Having worked with many inspirational colleagues, one in particular has made a significant impact on my thinking. On the back of his office door is a note which states “What got you here won’t get you there”, reminding him and those who visit his office that continued success requires constant review and change. As an organisation we are at a key point in our journey following our regulatory inspection, with the end of the academic year looming and our imminent move on the horizon. It is therefore essential that we take stock of where we are individually and collectively and identify what has to change to move forward.
Dr. Marshall Goldsmith, author of “What Got You Here Won’t Get You There”, identifies 20 bad workplace habits that often prevent successful people making the next big leap forward in their career and seeks to define seven steps to change for the better. Firstly, Goldsmith highlights an important starting point for us all related to human behaviour. Whenever we experience success in the workplace we usually get a positive feeling resulting in our self-esteem and confidence increasing. However, this only goes so far and sometimes when we experience a number of successes we begin to adopt a handful of beliefs that aren’t necessarily true. By way of example, we may believe that we are more responsible than we actually are for the success of a particular project or begin to believe our value is higher than it is in reality. This is a dangerous trap to fall into as it alters our own behaviour and sets us up for failure, not for success.
The trouble with success is that it can lead to destructive habits. Listed here
Review the list. Which habits apply to you? Which habits are you most guilt of? Which habits impact most negatively on your effectiveness? To give you a flavour:
2. Adding too much value: The overwhelming desire to add our two cents to every discussion.
4. Making destructive comments: The needless sarcasms and cutting remarks that we think make us sound sharp and witty.
8. Neativity, or “Let me explain why that won’t work”: The need to share our negative thoughts even when we weren’t asked.
12. Making excuses: The need to reposition our annoying behavior as a permanent fixture so people excuse us for it.
13. Clinging to the past: The need to deflect blame away from ourselves and onto events and people from our past; a subset of blaming everyone else.
19. Passing the buck: The need to blame everyone but ourselves.
So how to make positive change for the better? Goldsmith offers a seven step plan to eliminate our bad habits and to move to where we want to go. .
Feedback Whenever feedback is given to you in any form, never respond by arguing about it. Instead, write it down and consider it later when your immediate flared passions are calmer. Thank the person for offering their opinion, put the advice aside for a while, and then look at it later with a cool head, and you’ll often find something specific you can improve on.
Apologising If you realise that you have done something wrong, either very recently or in the past, apologise. Swallow a bit of pride, go up to the person, and just apologise for whatever it is. Likely, you’ll both feel better for it – you’ll lose at least some of the bad feeling and the other person will feel better too (almost always).
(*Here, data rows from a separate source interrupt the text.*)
/-- R28, R94, R157, R170, R383, R396, R398, R403, R404, R407: the commands of the physical function, by the state of the partition that they
allow, their failures, and their effects. The order of the checks of CREATE is the model's choice (log 26), and cores that have been retired
start no monitor (log 37), and PMRES stays as it is when a member becomes active after its command has completed (log 90). -/
def Obligations.MailboxCommands : Prop :=
  ∀ (s : State), let m := s.root.mbox
    let p := m.p
    let q := s.part p
    let f := m.f
    let fresh (gs : List Nat) (u : State) : Prop := ∀ g ∈ gs, ∀ j < 0x4000000, let a := granuleBase g + j
      (a < q.home ∨ q.home + 0x1000 ≤ a) → u.mem.get a = 0
    (m.go = true → m.begun = false → (m.op = 0 ∨ 11 < m.op) → Ends .pmcmdUnknownOp s 1 0 (Unchanged s))
      ∧ (q.pstate ≠ .stopped → ∀ x ∈ [(3, Instr.bindvf), (4, .unbindvf), (5, .shadowpool), (7, .start)], s.waiting x.1 = true →
        Ends x.2 s 3 0 (Unchanged s))
      ∧ (s.waiting 1 = true →
        (q.pstate ≠ .free → Ends (.create none) s 3 0 (Unchanged s))
          ∧ (∀ st, q.pstate = .free → s.createFails = some st → Ends (.create none) s st 0 (Unchanged s))
          ∧ (∀ b, q.pstate = .free → s.createFails = none → b.length = s.arg 7 % 2 ^ 24 → Ends (.create (some b)) s 0 0 (fun u =>
            let r := u.part p
            r.pstate = .stopped ∧ r.clusters = s.argClusters ∧ r.home = s.arg 5 ∧ r.granules = (granuleAt (s.arg 5)).toList ∧ r.ownlim = s.arg 4 % 16
              ∧ r.members = [] ∧ r.pool = [] ∧ r.monMeas = monitorMeasure b ∧ r.wseq = 1 ∧ r.meters = Vector.replicate 16 0
              ∧ (∀ c ∈ r.cores, (u.core c).part = some p ∧ (u.core c).mentry = firstEntry s.pkg)
              ∧ (s.dev.powered = true → ∀ c l, u.liveCores p = c :: l → u.str c 0 = monitorStr s.pkg (s.arg 5))
              ∧ (∀ j < b.length, u.mem.get (s.arg 5 + 0x1000000 + j) = b.getD j 0))))
      ∧ (∀ gs, q.pstate = .stopped → s.argGranules = some gs →
        (s.waiting 2 = true → bitAt (s.arg 2) 0 = true → (∀ g ∈ gs, s.granuleFree g = true) →
            Ends .granuleGive s 0 0 (fun u => (u.part p).granules = q.granules ++ gs ∧ fresh gs u
              ∧ (s.switched = [] → u.part p = { q with granules := q.granules ++ gs, spans := (u.part p).spans })))
          ∧ (s.waiting 2 = true → bitAt (s.arg 2) 0 = false → (∀ g ∈ gs, g ∈ q.granules ∧ s.unused p g = true) →
            Ends .granuleTake s 0 0 (fun u => (u.part p).granules = q.granules.filter (fun g => !gs.contains g) ∧ fresh gs u))
          ∧ (s.waiting 5 = true → (∀ g ∈ gs, g ∈ q.granules ∧ granuleBase g ≠ q.home ∧ s.inAreas p (granuleBase g) 0x4000000 = false) →
            Ends .shadowpool s 0 0 (fun u => (u.part p).pool = gs ∧ (s.switched = [] → u.part p = { q with pool := gs }))))
      ∧ (q.pstate = .stopped → s.waiting 3 = true → let n := q.cores.length * 0xA8000
        let len := s.arg 2 * 0x10000
        1 ≤ f → f ≤ 256 → (s.vf f).part = none → s.arg 0 % 4096 = 0 → s.arg 1 % 0x10000 = 0 → 1 ≤ s.arg 2 → s.arg 2 ≤ 65535 →
        s.areaOk p (s.arg 0) n = true → s.areaOk p (s.arg 1) len = true → (s.arg 0 + n ≤ s.arg 1 ∨ s.arg 1 + len ≤ s.arg 0) → isDram (s.arg 0) = true → isDram (s.arg 1) = true →
        Ends .bindvf s 0 0 (fun u => let v := u.vf f
          v.part = some p ∧ v.save = s.arg 0 ∧ v.parea = s.arg 1 ∧ v.pareaLen = len ∧ v.incarn = (s.vf f).incarn + 1 ∧ v.lcount = 0
            ∧ v.pfree.length = 16 * s.arg 2))
      ∧ (q.pstate = .stopped → s.waiting 4 = true → (s.vf f).part = some p → (∀ l ∈ s.launches, l.2.vf ≠ f) →
        Ends .unbindvf s 0 0 (fun u => (u.vf f).part = none ∧ (u.vf f).pfree = [] ∧ (s.switched = [] → u.mem = s.mem)))
      ∧ (q.pstate = .stopped → s.waiting 4 = true → ((s.vf f).part ≠ some p ∨ ∃ l ∈ s.launches, l.2.vf = f) → Ends .unbindvf s 5 0 (Unchanged s))
      ∧ (q.pstate = .stopped → s.waiting 3 = true → isDram (s.arg 0) = false → Ends .bindvf s 5 0 (Unchanged s))
      ∧ (q.pstate = .stopped → s.waiting 6 = true → let k := s.arg 0 % 2 ^ 10
        (∀ y, bitAt (s.arg 0) 32 = true → k ≠ s.pkg → (∀ x ∈ q.members, x.pkg ≠ k) → Ends (.domainAdd y) s 0 (if y then 1 else 0) (fun u =>
            (u.part p).members = q.members ++ [{ pkg := k, part := s.arg 0 / 2 ^ 16 % 16, weAdded := true, peerAdded := y, rekeys := 0 }]))
          ∧ (bitAt (s.arg 0) 32 = false → (∃ x ∈ q.members, x.pkg = k) →
            Ends .domainRemove s 0 0 (fun u => (u.part p).members = q.members.filter (fun x => x.pkg != k))))
      ∧ (∀ n k x, (s.part n).pstate = .stopped → x ∈ (s.part n).members → x.pkg = k → x.weAdded = true → x.peerAdded = false →
        ∃ u, exec (.domainMemberActive n k) s = .next u ∧ u.root.mbox.res = m.res
          ∧ (u.part n).members = (s.part n).members.map (fun y => if y.pkg = k then { y with peerAdded := true } else y))
      ∧ (q.pstate = .stopped → s.waiting 7 = true → Ends .start s 0 0 (fun u => (u.part p).pstate = .running))
      ∧ (s.waiting 8 = true → q.pstate = .running →
        ((∀ l ∈ s.launches, l.2.part = p → l.2.place = []) → Ends .stop s 0 0 (fun u => u.mem = s.mem ∧ (u.part p).pstate = .stopped
            ∧ (u.part p).sched = none ∧ ∀ c ∈ q.cores, (u.core c).vf = none))
          ∧ ((∃ l ∈ s.launches, l.2.part = p ∧ l.2.place ≠ []) → ∃ u, exec .stop s = .next u ∧ u.root.mbox.begun = true ∧ u.root.mbox.go = true
            ∧ (u.part p).stopping = true ∧ (u.part p).pstate = .running ∧ u.mem = s.mem))
      ∧ (q.pstate ≠ .free → ∀ x ∈ [(9, Instr.reset, some false), (10, .teardown, some true)], s.waiting x.1 = true → q.resetKind = none →
        ∃ u, exec x.2.1 s = .next u ∧ u.mem = s.mem ∧ u.root.mbox.begun = true ∧ (u.part p).pstate = .fenced ∧ (u.part p).resetKind = x.2.2
          ∧ (∀ c ∈ q.cores, ∀ k, (u.str c k).run ≠ .running)
          ∧ ∀ i l, s.launch i = some l → l.part = p → l.decided = false → u.launch i = some { l with phase := .ending 5 0 false, ends := [] })
      ∧ (s.waiting 11 = true → (q.pstate = .stopped ∨ q.pstate = .running) → (s.vf f).part = some p → (∀ l ∈ s.launches, l.2.vf ≠ f) →
        Ends .resetvf s 0 0 (fun u => (u.vf f).incarn = (s.vf f).incarn + 1 ∧ (u.vf f).lcount = 0 ∧ u.mem = s.mem))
Telling the world, or advertising Now that you’ve apologised, what are you going to do to change? The next step is to define the changes you’re going to make and to let everyone know about them, especially the people you’ve apologised to. Apologies don’t mean anything if they’re not coupled with some effort to change.
Listening When someone speaks to you, listen to them. Don’t interrupt them, and try to fully understand what they’re saying before formulating a response. This is always a strong tactic to use when someone is trying to talk to you. If you can’t fully describe and articulate the message someone is trying to deliver to you, your response is guaranteed to be less accurate and thorough than it could be if you listened to the message and to the messenger.
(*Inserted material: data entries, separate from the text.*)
/-! ## modCore -/

@[simp] theorem modCore_turn (s : State) (c : Nat) (f : Core → Core) : (s.modCore c f).turn = s.turn := rfl
@[simp] theorem modCore_tick (s : State) (c : Nat) (f : Core → Core) : (s.modCore c f).tick = s.tick := rfl
@[simp] theorem modCore_cur (s : State) (c : Nat) (f : Core → Core) : (s.modCore c f).cur = s.cur := rfl
@[simp] theorem modCore_inputs (s : State) (c : Nat) (f : Core → Core) : (s.modCore c f).inputs = s.inputs := rfl
@[simp] theorem modCore_pkg (s : State) (c : Nat) (f : Core → Core) : (s.modCore c f).pkg = s.pkg := rfl
@[simp] theorem modCore_mem (s : State) (c : Nat) (f : Core → Core) : (s.modCore c f).mem = s.mem := rfl
@[simp] theorem modCore_bad (s : State) (c : Nat) (f : Core → Core) : (s.modCore c f).bad = s.bad := rfl
@[simp] theorem modCore_badBanks (s : State) (c : Nat) (f : Core → Core) : (s.modCore c f).badBanks = s.badBanks := rfl
@[simp] theorem modCore_redirects (s : State) (c : Nat) (f : Core → Core) : (s.modCore c f).redirects = s.redirects := rfl
@[simp] theorem modCore_copyAt (s : State) (c : Nat) (f : Core → Core) : (s.modCore c f).copyAt = s.copyAt := rfl
@[simp] theorem modCore_switched (s : State) (c : Nat) (f : Core → Core) : (s.modCore c f).switched = s.switched := rfl
@[simp] theorem modCore_rows (s : State) (c : Nat) (f : Core → Core) : (s.modCore c f).rows = s.rows := rfl
@[simp] theorem modCore_ctrs (s : State) (c : Nat) (f : Core → Core) : (s.modCore c f).ctrs = s.ctrs := rfl
@[simp] theorem modCore_seqs (s : State) (c : Nat) (f : Core → Core) : (s.modCore c f).seqs = s.seqs := rfl
@[simp] theorem modCore_counts (s : State) (c : Nat) (f : Core → Core) : (s.modCore c f).counts = s.counts := rfl
@[simp] theorem modCore_parts (s : State) (c : Nat) (f : Core → Core) : (s.modCore c f).parts = s.parts := rfl
@[simp] theorem modCore_vfs (s : State) (c : Nat) (f : Core → Core) : (s.modCore c f).vfs = s.vfs := rfl
@[simp] theorem modCore_launches (s : State) (c : Nat) (f : Core → Core) : (s.modCore c f).launches = s.launches := rfl
@[simp] theorem modCore_nextId (s : State) (c : Nat) (f : Core → Core) : (s.modCore c f).nextId = s.nextId := rfl
@[simp] theorem modCore_net (s : State) (c : Nat) (f : Core → Core) : (s.modCore c f).net = s.net := rfl
@[simp] theorem modCore_ats (s : State) (c : Nat) (f : Core → Core) : (s.modCore c f).ats = s.ats := rfl
@[simp] theorem modCore_hostReqs (s : State) (c : Nat) (f : Core → Core) : (s.modCore c f).hostReqs = s.hostReqs := rfl
@[simp] theorem modCore_out (s : State) (c : Nat) (f : Core → Core) : (s.modCore c f).out = s.out := rfl
@[simp] theorem modCore_dev (s : State) (c : Nat) (f : Core → Core) : (s.modCore c f).dev = s.dev := rfl
@[simp] theorem modCore_root (s : State) (c : Nat) (f : Core → Core) : (s.modCore c f).root = s.root := rfl

/-! ## setStr -/

@[simp] theorem setStr_turn (s : State) (c k : Nat) (v : Str) : (s.setStr c k v).turn = s.turn := rfl
@[simp] theorem setStr_tick (s : State) (c k : Nat) (v : Str) : (s.setStr c k v).tick = s.tick := rfl
@[simp] theorem setStr_cur (s : State) (c k : Nat) (v : Str) : (s.setStr c k v).cur = s.cur := rfl
@[simp] theorem setStr_inputs (s : State) (c k : Nat) (v : Str) : (s.setStr c k v).inputs = s.inputs := rfl
@[simp] theorem setStr_pkg (s : State) (c k : Nat) (v : Str) : (s.setStr c k v).pkg = s.pkg := rfl
@[simp] theorem setStr_mem (s : State) (c k : Nat) (v : Str) : (s.setStr c k v).mem = s.mem := rfl
@[simp] theorem setStr_bad (s : State) (c k : Nat) (v : Str) : (s.setStr c k v).bad = s.bad := rfl
@[simp] theorem setStr_badBanks (s : State) (c k : Nat) (v : Str) : (s.setStr c k v).badBanks = s.badBanks := rfl
@[simp] theorem setStr_redirects (s : State) (c k : Nat) (v : Str) : (s.setStr c k v).redirects = s.redirects := rfl
@[simp] theorem setStr_copyAt (s : State) (c k : Nat) (v : Str) : (s.setStr c k v).copyAt = s.copyAt := rfl
@[simp] theorem setStr_switched (s : State) (c k : Nat) (v : Str) : (s.setStr c k v).switched = s.switched := rfl
@[simp] theorem setStr_rows (s : State) (c k : Nat) (v : Str) : (s.setStr c k v).rows = s.rows := rfl
@[simp] theorem setStr_ctrs (s : State) (c k : Nat) (v : Str) : (s.setStr c k v).ctrs = s.ctrs := rfl
@[simp] theorem setStr_seqs (s : State) (c k : Nat) (v : Str) : (s.setStr c k v).seqs = s.seqs := rfl
@[simp] theorem setStr_counts (s : State) (c k : Nat) (v : Str) : (s.setStr c k v).counts = s.counts := rfl
@[simp] theorem setStr_parts (s : State) (c k : Nat) (v : Str) : (s.setStr c k v).parts = s.parts := rfl
@[simp] theorem setStr_vfs (s : State) (c k : Nat) (v : Str) : (s.setStr c k v).vfs = s.vfs := rfl
@[simp] theorem setStr_launches (s : State) (c k : Nat) (v : Str) : (s.setStr c k v).launches = s.launches := rfl
@[simp] theorem setStr_nextId (s : State) (c k : Nat) (v : Str) : (s.setStr c k v).nextId = s.nextId := rfl
@[simp] theorem setStr_net (s : State) (c k : Nat) (v : Str) : (s.setStr c k v).net = s.net := rfl
@[simp] theorem setStr_ats (s : State) (c k : Nat) (v : Str) : (s.setStr c k v).ats = s.ats := rfl
@[simp] theorem setStr_hostReqs (s : State) (c k : Nat) (v : Str) : (s.setStr c k v).hostReqs = s.hostReqs := rfl
@[simp] theorem setStr_out (s : State) (c k : Nat) (v : Str) : (s.setStr c k v).out = s.out := rfl
@[simp] theorem setStr_dev (s : State) (c k : Nat) (v : Str) : (s.setStr c k v).dev = s.dev := rfl
@[simp] theorem setStr_root (s : State) (c k : Nat) (v : Str) : (s.setStr c k v).root = s.root := rfl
Thanking Whenever someone does something beneficial for you, thank them. Thank yous can be communicated in many forms, however in modern times handwritten notes carry a certain specialness of them. Just be sure to take the time to thank everyone who contributes to your success, both directly and in public opportunities when given the chance.
Following up Once you’ve started to really work on these things and started eliminating the bad habits from your life, follow up on them. Wait a few months, then ask the person you’ve apologised to if things are still seeming okay and if you are doing well on your “advertised” plan of attack. Stay diligent yourself, and try to remind yourself often of your goals. Constant follow-up keeps you on task and on focus with anything in your life.
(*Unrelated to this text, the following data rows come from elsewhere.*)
-- ==== Sys2Proof/Laws/Ops.lean ====
section
/-! SUPPORT. What the shared operations change and what they leave alone: a launch on a core, passing cycles, retiring,
queueing a miss, taking a fault, and how an instruction ends. -/

namespace Sys2Proof.Laws

open Sys2Proof.Machine

/-! ## Changes of a launch on a core -/

@[simp] theorem modOn_turn (s : State) (c l : Nat) (f : OnCore → OnCore) : (s.modOn c l f).turn = s.turn := by
  unfold State.modOn; split <;> rfl
@[simp] theorem modOn_tick (s : State) (c l : Nat) (f : OnCore → OnCore) : (s.modOn c l f).tick = s.tick := by
  unfold State.modOn; split <;> rfl
@[simp] theorem modOn_cur (s : State) (c l : Nat) (f : OnCore → OnCore) : (s.modOn c l f).cur = s.cur := by
  unfold State.modOn; split <;> rfl
@[simp] theorem modOn_inputs (s : State) (c l : Nat) (f : OnCore → OnCore) : (s.modOn c l f).inputs = s.inputs := by
  unfold State.modOn; split <;> rfl
@[simp] theorem modOn_pkg (s : State) (c l : Nat) (f : OnCore → OnCore) : (s.modOn c l f).pkg = s.pkg := by
  unfold State.modOn; split <;> rfl
@[simp] theorem modOn_mem (s : State) (c l : Nat) (f : OnCore → OnCore) : (s.modOn c l f).mem = s.mem := by
  unfold State.modOn; split <;> rfl
@[simp] theorem modOn_bad (s : State) (c l : Nat) (f : OnCore → OnCore) : (s.modOn c l f).bad = s.bad := by
  unfold State.modOn; split <;> rfl
@[simp] theorem modOn_badBanks (s : State) (c l : Nat) (f : OnCore → OnCore) : (s.modOn c l f).badBanks = s.badBanks := by
  unfold State.modOn; split <;> rfl
@[simp] theorem modOn_redirects (s : State) (c l : Nat) (f : OnCore → OnCore) : (s.modOn c l f).redirects = s.redirects := by
  unfold State.modOn; split <;> rfl
@[simp] theorem modOn_copyAt (s : State) (c l : Nat) (f : OnCore → OnCore) : (s.modOn c l f).copyAt = s.copyAt := by
  unfold State.modOn; split <;> rfl
@[simp] theorem modOn_switched (s : State) (c l : Nat) (f : OnCore → OnCore) : (s.modOn c l f).switched = s.switched := by
  unfold State.modOn; split <;> rfl
@[simp] theorem modOn_rows (s : State) (c l : Nat) (f : OnCore → OnCore) : (s.modOn c l f).rows = s.rows := by
  unfold State.modOn; split <;> rfl
@[simp] theorem modOn_ctrs (s : State) (c l : Nat) (f : OnCore → OnCore) : (s.modOn c l f).ctrs = s.ctrs := by
  unfold State.modOn; split <;> rfl
@[simp] theorem modOn_seqs (s : State) (c l : Nat) (f : OnCore → OnCore) : (s.modOn c l f).seqs = s.seqs := by
  unfold State.modOn; split <;> rfl
@[simp] theorem modOn_counts (s : State) (c l : Nat) (f : OnCore → OnCore) : (s.modOn c l f).counts = s.counts := by
  unfold State.modOn; split <;> rfl
@[simp] theorem modOn_vfs (s : State) (c l : Nat) (f : OnCore → OnCore) : (s.modOn c l f).vfs = s.vfs := by
  unfold State.modOn; split <;> rfl
@[simp] theorem modOn_launches (s : State) (c l : Nat) (f : OnCore → OnCore) : (s.modOn c l f).launches = s.launches := by
  unfold State.modOn; split <;> rfl
@[simp] theorem modOn_nextId (s : State) (c l : Nat) (f : OnCore → OnCore) : (s.modOn c l f).nextId = s.nextId := by
  unfold State.modOn; split <;> rfl
@[simp] theorem modOn_net (s : State) (c l : Nat) (f : OnCore → OnCore) : (s.modOn c l f).net = s.net := by
  unfold State.modOn; split <;> rfl
@[simp] theorem modOn_ats (s : State) (c l : Nat) (f : OnCore → OnCore) : (s.modOn c l f).ats = s.ats := by
  unfold State.modOn; split <;> rfl
@[simp] theorem modOn_hostReqs (s : State) (c l : Nat) (f : OnCore → OnCore) : (s.modOn c l f).hostReqs = s.hostReqs := by
  unfold State.modOn; split <;> rfl
@[simp] theorem modOn_out (s : State) (c l : Nat) (f : OnCore → OnCore) : (s.modOn c l f).out = s.out := by
  unfold State.modOn; split <;> rfl
@[simp] theorem modOn_dev (s : State) (c l : Nat) (f : OnCore → OnCore) : (s.modOn c l f).dev = s.dev := by
  unfold State.modOn; split <;> rfl
@[simp] theorem modOn_root (s : State) (c l : Nat) (f : OnCore → OnCore) : (s.modOn c l f).root = s.root := by
  unfold State.modOn; split <;> rfl
@[simp] theorem modOn_parts (s : State) (c l : Nat) (f : OnCore → OnCore) : (s.modOn c l f).parts = s.parts := by
  unfold State.modOn; split <;> rfl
Practicing “feedforward” At this point, you’re making real progress on your negative habits. Now, step back and ask for some future suggestions on where you should go with these changes. Ask someone who you’ve had experience with in the past for two specific things that you can do in the future to help with the behavior(s) you’re working on, listen, thank them, then work on implementing them. Much as feedback talks about the past, “feedforward” talks about the future.
If you are interested in learning more from a leadership perspective and understanding how to manage these bad habits when they occur in both superiors and in subordinates a read of section 4 will prove useful. The key point is that “candor with a healthy dollop of honesty” is required to develop those around you. A healthy organisation is one that is open and honest enough to nip problems in the bud. Most major issues become major because the root causes weren’t dealt with quickly and with candor and honestly.